◆ Task inputs ◆
-- ==== Sys2Proof/Laws/Keeps/Write.lean ====
section
/-!
SUPPORT. What every operation of Machine/Write.lean keeps (Laws/Keeps.lean).
-/

namespace Sys2Proof.Machine

theorem State.bootGo_keeps {s t : State} (h : Keeps s t)  :
    Keeps s (State.bootGo t) := by
  unfold State.bootGo
  repeat' first
    | with_reducible assumption
    | with_reducible apply State.raiseEvent_keeps
    | with_reducible apply State.put_keeps
    | ((fail_if_no_progress extract_lets +onlyGivenNames x); refine (fun (hx : Keeps s x) => ?_) ?_; on_goal 2 => unfold x; on_goal 1 => clear_value x)
    | ((fail_if_no_progress extract_lets +onlyGivenNames x); clear_value x)
    | with_reducible refine Keeps.ite ?_ ?_
    | with_reducible refine Keeps.mk' ?_

theorem State.eachBit_keeps {s t : State} (h : Keeps s t) {n : Nat} [NeZero n] (w : Word) (f : State → Fin n → State) (hf : ∀ y0 x, Keeps s x → Keeps s (f x y0)) :
    Keeps s (State.eachBit t w f) := by
  unfold State.eachBit
  repeat' first
    | with_reducible assumption
    | with_reducible apply hf
    | with_reducible refine Keeps.foldl _ (fun x a hx => ?_) ?_
    | with_reducible refine Keeps.ite ?_ ?_

theorem State.enableBar_keeps {s t : State} (h : Keeps s t) (n : Fin 32) (on : Bool) :
    Keeps s (State.enableBar t n on) := by
  unfold State.enableBar
  repeat' first
    | with_reducible assumption
    | with_reducible apply State.unlessHeld_keeps
    | with_reducible apply State.tripEval_keeps
    | with_reducible apply State.put_keeps
    | with_reducible refine Keeps.ite ?_ ?_
    | (intro y hy)

theorem State.plain_keeps {s t : State} (h : Keeps s t) (off : Nat) (w : Word) :
    Keeps s (State.plain t off w) := by
  unfold State.plain
  repeat' first
    | with_reducible assumption
    | with_reducible apply State.setReg_keeps
    | split

theorem State.ptmRequest_keeps {s t : State} (h : Keeps s t)  :
    Keeps s (State.ptmRequest t) := by
  unfold State.ptmRequest
  repeat' first
    | with_reducible assumption
    | with_reducible apply State.sendLink_keeps
    | ((fail_if_no_progress extract_lets +onlyGivenNames x); refine (fun (hx : Keeps s x) => ?_) ?_; on_goal 2 => unfold x; on_goal 1 => clear_value x)
    | ((fail_if_no_progress extract_lets +onlyGivenNames x); clear_value x)
    | with_reducible refine Keeps.ite ?_ ?_
    | with_reducible refine Keeps.mk' ?_

theorem State.writeSys_keeps {s t : State} (h : Keeps s t) (off : Nat) (w : Word) :
    Keeps s (State.writeSys t off w) := by
  unfold State.writeSys
  repeat' first
    | with_reducible assumption
    | with_reducible apply State.plain_keeps
    | with_reducible apply State.ptmRequest_keeps
    | ((fail_if_no_progress extract_lets +onlyGivenNames x); refine (fun (hx : Keeps s x) => ?_) ?_; on_goal 2 => unfold x; on_goal 1 => clear_value x)
    | with_reducible refine Keeps.ite ?_ ?_

theorem State.unlessOverload_keeps {s t : State} (h : Keeps s t) (f : State → State) (hf : ∀ x, Keeps s x → Keeps s (f x)) :
    Keeps s (State.unlessOverload f t) := by
  unfold State.unlessOverload
  repeat' first
    | with_reducible assumption
    | with_reducible apply hf
    | with_reducible apply State.blocked_keeps
    | ((fail_if_no_progress extract_lets +onlyGivenNames x); refine (fun (hx : Keeps s x) => ?_) ?_; on_goal 2 => unfold x; on_goal 1 => clear_value x)
    | with_reducible refine Keeps.ite ?_ ?_

theorem State.writePwr_keeps {s t : State} (h : Keeps s t) (m : Master) (off : Nat) (w : Word) :
    Keeps s (State.writePwr t m off w) := by
  unfold State.writePwr
  repeat' first
    | with_reducible assumption
    | with_reducible apply State.pwrReq_keeps
    | with_reducible apply State.domWrite_keeps
    | with_reducible apply State.unlessOverload_keeps
    | with_reducible apply State.plain_keeps
    | with_reducible refine Keeps.ite ?_ ?_
    | (intro y hy)

theorem State.writeClk_keeps {s t : State} (h : Keeps s t) (m : Master) (off : Nat) (w : Word) :
    Keeps s (State.writeClk t m off w) := by
  unfold State.writeClk
  repeat' first
    | with_reducible assumption
    | with_reducible apply State.trainWrite_keeps
    | with_reducible apply State.plain_keeps
    | with_reducible apply State.put_keeps
    | with_reducible apply State.rstCtlWrite_keeps
    | ((fail_if_no_progress extract_lets +onlyGivenNames x); refine (fun (hx : Keeps s x) => ?_) ?_; on_goal 2 => unfold x; on_goal 1 => clear_value x)
    | with_reducible refine Keeps.ite ?_ ?_

theorem State.writeDmaCfg_keeps {s t : State} (h : Keeps s t) (c : Fin 48) (w : Word) :
    Keeps s (State.writeDmaCfg t c w) := by
  unfold State.writeDmaCfg
  repeat' first
    | with_reducible assumption
    | with_reducible apply State.plain_keeps

theorem State.writeDmaChan_keeps {s t : State} (h : Keeps s t) (c : Fin 48) (off : Nat) (w : Word) :
    Keeps s (State.writeDmaChan t c off w) := by
  unfold State.writeDmaChan
  repeat' first
    | with_reducible assumption
    | with_reducible apply State.dmaStart_keeps
    | with_reducible apply State.dmaAbort_keeps
    | with_reducible apply State.dmaBell_keeps
    | with_reducible apply State.writeDmaCfg_keeps
    | with_reducible apply State.plain_keeps
    | ((fail_if_no_progress extract_lets +onlyGivenNames x); refine (fun (hx : Keeps s x) => ?_) ?_; on_goal 2 => unfold x; on_goal 1 => clear_value x)
    | with_reducible refine Keeps.ite ?_ ?_

theorem State.writeDma_keeps {s t : State} (h : Keeps s t) (off : Nat) (w : Word) :
    Keeps s (State.writeDma t off w) := by
  unfold State.writeDma
  repeat' first
    | with_reducible assumption
    | with_reducible apply State.writeDmaChan_keeps
    | with_reducible apply State.plain_keeps
    | with_reducible refine Keeps.ite ?_ ?_

theorem State.writePosCtl_keeps {s t : State} (h : Keeps s t) (w : Word) :
    Keeps s (State.writePosCtl t w) := by
  unfold State.writePosCtl
  repeat' first
    | with_reducible assumption
    | with_reducible apply State.putb_keeps
    | with_reducible apply State.standstill_keeps
    | with_reducible apply State.rebase_keeps
    | with_reducible apply State.usePriWrite_keeps
    | with_reducible refine Keeps.foldl _ (fun x a hx => ?_) ?_
    | ((fail_if_no_progress extract_lets +onlyGivenNames x); refine (fun (hx : Keeps s x) => ?_) ?_; on_goal 2 => unfold x; on_goal 1 => clear_value x)
    | ((fail_if_no_progress extract_lets +onlyGivenNames x); clear_value x)
    | with_reducible refine Keeps.ite ?_ ?_

theorem State.writeAxisCfg_keeps {s t : State} (h : Keeps s t) (w : Word) :
    Keeps s (State.writeAxisCfg t w) := by
  unfold State.writeAxisCfg
  repeat' first
    | with_reducible assumption
    | with_reducible apply State.watchValid_keeps
    | with_reducible apply State.withPP_keeps
    | with_reducible apply State.axisCfgChanged_keeps
    | with_reducible apply State.plain_keeps
    | (intro y hy)

theorem State.writeEncCause_keeps {s t : State} (h : Keeps s t) (w : Word) :
    Keeps s (State.writeEncCause t w) := by
  unfold State.writeEncCause
  repeat' first
    | with_reducible assumption
    | with_reducible apply State.wireClear_keeps
    | with_reducible apply State.plain_keeps
    | with_reducible refine Keeps.foldl _ (fun x a hx => ?_) ?_
    | with_reducible refine Keeps.ite ?_ ?_

theorem State.writeSsiCfg_keeps {s t : State} (h : Keeps s t) (w : Word) :
    Keeps s (State.writeSsiCfg t w) := by
  unfold State.writeSsiCfg
  repeat' first
    | with_reducible assumption
    | with_reducible apply State.plain_keeps
    | ((fail_if_no_progress extract_lets +onlyGivenNames x); refine (fun (hx : Keeps s x) => ?_) ?_; on_goal 2 => unfold x; on_goal 1 => clear_value x)
    | ((fail_if_no_progress extract_lets +onlyGivenNames x); clear_value x)
    | with_reducible refine Keeps.ite ?_ ?_
    | with_reducible refine Keeps.mk' ?_

theorem State.writeEnc_keeps {s t : State} (h : Keeps s t) (c : Fin 4) (off : Nat) (w : Word) :
    Keeps s (State.writeEnc t c off w) := by
  unfold State.writeEnc
  repeat' first
    | with_reducible assumption
    | with_reducible apply State.plain_keeps
    | with_reducible apply State.revRestart_keeps
    | ((fail_if_no_progress extract_lets +onlyGivenNames x); refine (fun (hx : Keeps s x) => ?_) ?_; on_goal 2 => unfold x; on_goal 1 => clear_value x)
    | with_reducible refine Keeps.ite ?_ ?_

theorem State.writeCmp_keeps {s t : State} (h : Keeps s t) (off : Nat) (w : Word) :
    Keeps s (State.writeCmp t off w) := by
  unfold State.writeCmp
  repeat' first
    | with_reducible assumption
    | with_reducible apply State.withPP_keeps
    | with_reducible apply State.plain_keeps
    | with_reducible apply State.watchArm_keeps
    | ((fail_if_no_progress extract_lets +onlyGivenNames x); refine (fun (hx : ∀ y, Keeps s y → Keeps s (x y)) => ?_) ?_; on_goal 2 => unfold x; on_goal 1 => clear_value x)
    | with_reducible refine Keeps.ite ?_ ?_
    | (intro y hy)

theorem State.writePos_keeps {s t : State} (h : Keeps s t) (off : Nat) (w : Word) :
    Keeps s (State.writePos t off w) := by
  unfold State.writePos
  repeat' first
    | with_reducible assumption
    | with_reducible apply State.writePosCtl_keeps
    | with_reducible apply State.writeAxisCfg_keeps
    | with_reducible apply State.writeEncCause_keeps
    | with_reducible apply State.writeSsiCfg_keeps
    | with_reducible apply State.writeEnc_keeps
    | with_reducible apply State.writeCmp_keeps
    | with_reducible apply State.withPP_keeps
    | with_reducible apply State.plain_keeps
    | with_reducible refine Keeps.ite ?_ ?_
    | (intro y hy)

theorem State.writeXpt_keeps {s t : State} (h : Keeps s t) (off : Nat) (w : Word) :
    Keeps s (State.writeXpt t off w) := by
  unfold State.writeXpt
  repeat' first
    | with_reducible assumption
    | with_reducible apply State.startWrite_keeps
    | with_reducible apply State.stopWrite_keeps
    | with_reducible apply State.retryWrite_keeps
    | with_reducible apply State.swstopWrite_keeps
    | with_reducible apply State.modeWrite_keeps
    | with_reducible apply State.plain_keeps
    | with_reducible apply State.writeU_keeps
    | ((fail_if_no_progress extract_lets +onlyGivenNames x); refine (fun (hx : Keeps s x) => ?_) ?_; on_goal 2 => unfold x; on_goal 1 => clear_value x)
    | ((fail_if_no_progress extract_lets +onlyGivenNames x); clear_value x)
    | with_reducible refine Keeps.ite ?_ ?_

theorem State.writeThm_keeps {s t : State} (h : Keeps s t) (off : Nat) (w : Word) :
    Keeps s (State.writeThm t off w) := by
  unfold State.writeThm
  repeat' first
    | with_reducible assumption
    | with_reducible apply State.tripAll_keeps
    | with_reducible apply State.plain_keeps
    | with_reducible apply State.eachBit_keeps
    | with_reducible apply State.thmAck_keeps
    | with_reducible apply State.thmTripped_keeps
    | with_reducible apply State.chenWrite_keeps
    | ((fail_if_no_progress extract_lets +onlyGivenNames x); clear_value x)
    | with_reducible refine Keeps.ite ?_ ?_
    | (intro y z hz)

◆ Work item ◆
In the answer, the lines from the first line of the data above through the line containing "with_reducible apply State.sendLink_keeps" must appear exactly as written, with nothing else.

◆ Solution to this problem ◆
-- ==== Sys2Proof/Laws/Keeps/Write.lean ====
section
/-!
SUPPORT. What every operation of Machine/Write.lean keeps (Laws/Keeps.lean).
-/

namespace Sys2Proof.Machine

theorem State.bootGo_keeps {s t : State} (h : Keeps s t)  :
    Keeps s (State.bootGo t) := by
  unfold State.bootGo
  repeat' first
    | with_reducible assumption
    | with_reducible apply State.raiseEvent_keeps
    | with_reducible apply State.put_keeps
    | ((fail_if_no_progress extract_lets +onlyGivenNames x); refine (fun (hx : Keeps s x) => ?_) ?_; on_goal 2 => unfold x; on_goal 1 => clear_value x)
    | ((fail_if_no_progress extract_lets +onlyGivenNames x); clear_value x)
    | with_reducible refine Keeps.ite ?_ ?_
    | with_reducible refine Keeps.mk' ?_

theorem State.eachBit_keeps {s t : State} (h : Keeps s t) {n : Nat} [NeZero n] (w : Word) (f : State → Fin n → State) (hf : ∀ y0 x, Keeps s x → Keeps s (f x y0)) :
    Keeps s (State.eachBit t w f) := by
  unfold State.eachBit
  repeat' first
    | with_reducible assumption
    | with_reducible apply hf
    | with_reducible refine Keeps.foldl _ (fun x a hx => ?_) ?_
    | with_reducible refine Keeps.ite ?_ ?_

theorem State.enableBar_keeps {s t : State} (h : Keeps s t) (n : Fin 32) (on : Bool) :
    Keeps s (State.enableBar t n on) := by
  unfold State.enableBar
  repeat' first
    | with_reducible assumption
    | with_reducible apply State.unlessHeld_keeps
    | with_reducible apply State.tripEval_keeps
    | with_reducible apply State.put_keeps
    | with_reducible refine Keeps.ite ?_ ?_
    | (intro y hy)

theorem State.plain_keeps {s t : State} (h : Keeps s t) (off : Nat) (w : Word) :
    Keeps s (State.plain t off w) := by
  unfold State.plain
  repeat' first
    | with_reducible assumption
    | with_reducible apply State.setReg_keeps
    | split

theorem State.ptmRequest_keeps {s t : State} (h : Keeps s t)  :
    Keeps s (State.ptmRequest t) := by
  unfold State.ptmRequest
  repeat' first
    | with_reducible assumption
    | with_reducible apply State.sendLink_keeps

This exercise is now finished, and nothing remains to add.